I am thinking of simply applying Kruskal or Prim, but then I am not making use of the additional information that I have on the degree and the weights.

Any suggestion is appreciated.

Let $$G_0$$ be your input graph, label each edge $$(u,v)$$ with $$(u,v)$$ itself. Repeat the following for all values of $$i$$ from $$1$$ to $$5$$:

• Compute a spanning forest $$F_i$$ of the subgraph of $$G_{i-1}$$ induced by the edges with weight $$i$$.
• Construct the graph $$G_{i}$$ obtained from $$G_{i-1}$$ by contracting all vertices in the same connected component (i.e., tree) in $$F_i$$ into a single vertex. For each surviving edge, make sure to preserve the original label (even if one or both the original endvertices are now contracted into a new vertex).

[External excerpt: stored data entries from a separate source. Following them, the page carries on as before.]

/-- Admits a group that a tray issued, as a team of its own (R178, R191, R354, R355, R426, R427). -/
def admitTray (s : State) (t : TrayGroup) (core : Nat) : State :=
  let s := s.onWork fun w => { w with trayGroups := w.trayGroups.filter fun x => x.seq != t.seq }
  let s := setMode s core false
  let slots := freeSlots s core 1
  let tk := s.work.nextTeam
  let grids := recordGrids t.recs
  let first := (t.recs.head?.map TrayRec.grid).getD 0
  let handler := trayField t.hdr 351 320
  let prio := trayField t.hdr 391 389
  let info : GroupInfo :=
    { ctx := t.ctx, priv := ((s.ctx? t.ctx).map Ctx.priv).getD false, grid := first, trayGrids := grids, team := tk, ix := 0
      role := 0, roleSize := 1, level := (grids.map fun g => ((s.grid? g).map Grid.level).getD 1).foldl max 1, cls := 2
      prio := prio, code := (t.hdr.getD 7 0).toNat, handler := if handler = 0xFFFFFFFF then none else some handler
      fpen := BitVec.ofNat 5 (trayField t.hdr 356 352), accept := (t.hdr.getD 6 0).getLsbD 4 && decide (prio ≤ 1), pivotReg := false, delta := 0
      dims := w64 (32 + 2 ^ 16 + 2 ^ 32), gdims := w64 (1 + 2 ^ 32 + 2 ^ 48), born := s.work.nextSeq, tray := true }
  let name (n : Nat) : LaneReg := LaneReg.ofFn fun l =>
    match t.recs[l]? with
    | some r => ((r.vals.find? fun v => v.1 == n).map Prod.snd).getD 0
    | none => 0
  let gone := Mask.ofFn fun l => decide (t.recs.length ≤ l)
  let g := newGroup s.clock.cycle info (trayField t.hdr 447 416) (trayRegs t.hdr) (t.hdr.take 4) gone name
  let s := placeGroups (s.setTeam tk (newTeam first t.ctx core 0 (t.hdr.getD 0 0) (t.hdr.getD 1 0) slots
      (roundKiB (trayField t.hdr 415 397)) true)) core
    (slots.map fun i => (i, g))
  let s := s.onWork fun w => { w with nextTeam := tk + 1, nextSeq := w.nextSeq + 1 }
  grids.foldl (fun s gk => s.onGrid gk fun g => { g with groups := g.groups + 1 }) s

/-- TEAM_ADMISSION (R350, R359, R422-R424, R427): the candidate admits its next team, a C grid all of them, when it is the
first that can. -/
def execTeamAdmission (gk : Nat) (s : State) : Out :=
  .next <|
    match nextAdmission s with
    | none => s
    | some (c, cores) =>
      if c.key ≠ gk then s
      else if c.tray then
        match s.work.trayGroups.find? fun t => t.seq == gk, cores with
        | some t, core :: _ => admitTray s t core
        | _, _ => s
      else cores.foldl (fun s core =>
        match s.grid? gk with
        | some g => admitTeam s gk g core
        | none => s) s

/-! ## Completion -/

/-- The completion status (R415). -/
def Grid.status (g : Grid) : W64 :=
  w64 (min g.psub 0xFFFFFFFF * 2 ^ 32 + g.refuse % 256 * 2 ^ 24 + bitsOf g.flags.toNat 7 3 * 8 + 1)

/-- The status sets the parent's CHILD bit (R415). -/
def Grid.troubled (g : Grid) : Bool := g.refuse != 0 || bitsOf g.flags.toNat 7 3 != 0

/-- An item of an engine queue belongs to a grid. -/
def queueOfGrid (s : State) (gk : Nat) : Bool :=
  (s.eng.queues.any fun q => (queueOps q.2.copy).any (fun c => c.grids.contains gk) ||
      (queueOps q.2.coll).any fun c => c.grids.contains gk) ||
    (s.eng.copies.any fun r => r.cmd.grids.contains gk) || (s.eng.colls.any fun c => c.grids.contains gk) ||
    s.work.saved.any fun x => (x.copies.any fun c => c.grids.contains gk) || x.colls.any fun c => c.grids.contains gk

/-- Continuation records of a grid wait in a tray, in a group that a tray issued, or on their way (R355). -/
def recordsOfGrid (s : State) (gk : Nat) : Bool :=
  let has (rs : List TrayRec) : Bool := rs.any fun r => r.grid == gk
  (s.work.trays.any fun t => has t.recs) || (s.work.trayGroups.any fun t => has t.recs) ||
    s.work.releases.any fun r => r.grid == gk || ((effectRecords r.eff).map fun x => has x.2).getD false

/-- A grid launched a child that is not complete (R352). -/
def childrenOpen (s : State) (gk : Nat) : Bool :=
  (s.work.grids.any fun e => e.2.parent == some gk && !e.2.done) ||
    (s.work.dlq.flatMap Prod.snd).any fun l => l.grid == gk

/-- The side log or its waiting entries hold something of a grid (R60). -/
def slogOfGrid (s : State) (gk : Nat) : Bool :=
  (s.vm.slog.flatMap Prod.snd ++ s.vm.ownerless.flatMap Prod.snd ++ s.vm.slogSaved.map Prod.snd ++
    s.work.saved.flatMap Saved.slog).any fun e => e.grids.contains gk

At the end of this process, you can obtain a minimum spanning forest $$F$$ of $$G_0$$ by selecting all edges $$(u,v)$$ such that $$(u,v)$$ is a label of an edge in some $$F_i$$. If $$G_0$$ is connected then $$F$$ is also a MST of $$G_0$$.

Since each iteration can be performed in time $$O(n \sqrt{\log n})$$, the overall time complexity is also $$O(n \sqrt{\log n})$$. This is clearly optimal since $$\Omega(n \sqrt{\log n})$$ time is needed just to read the graph.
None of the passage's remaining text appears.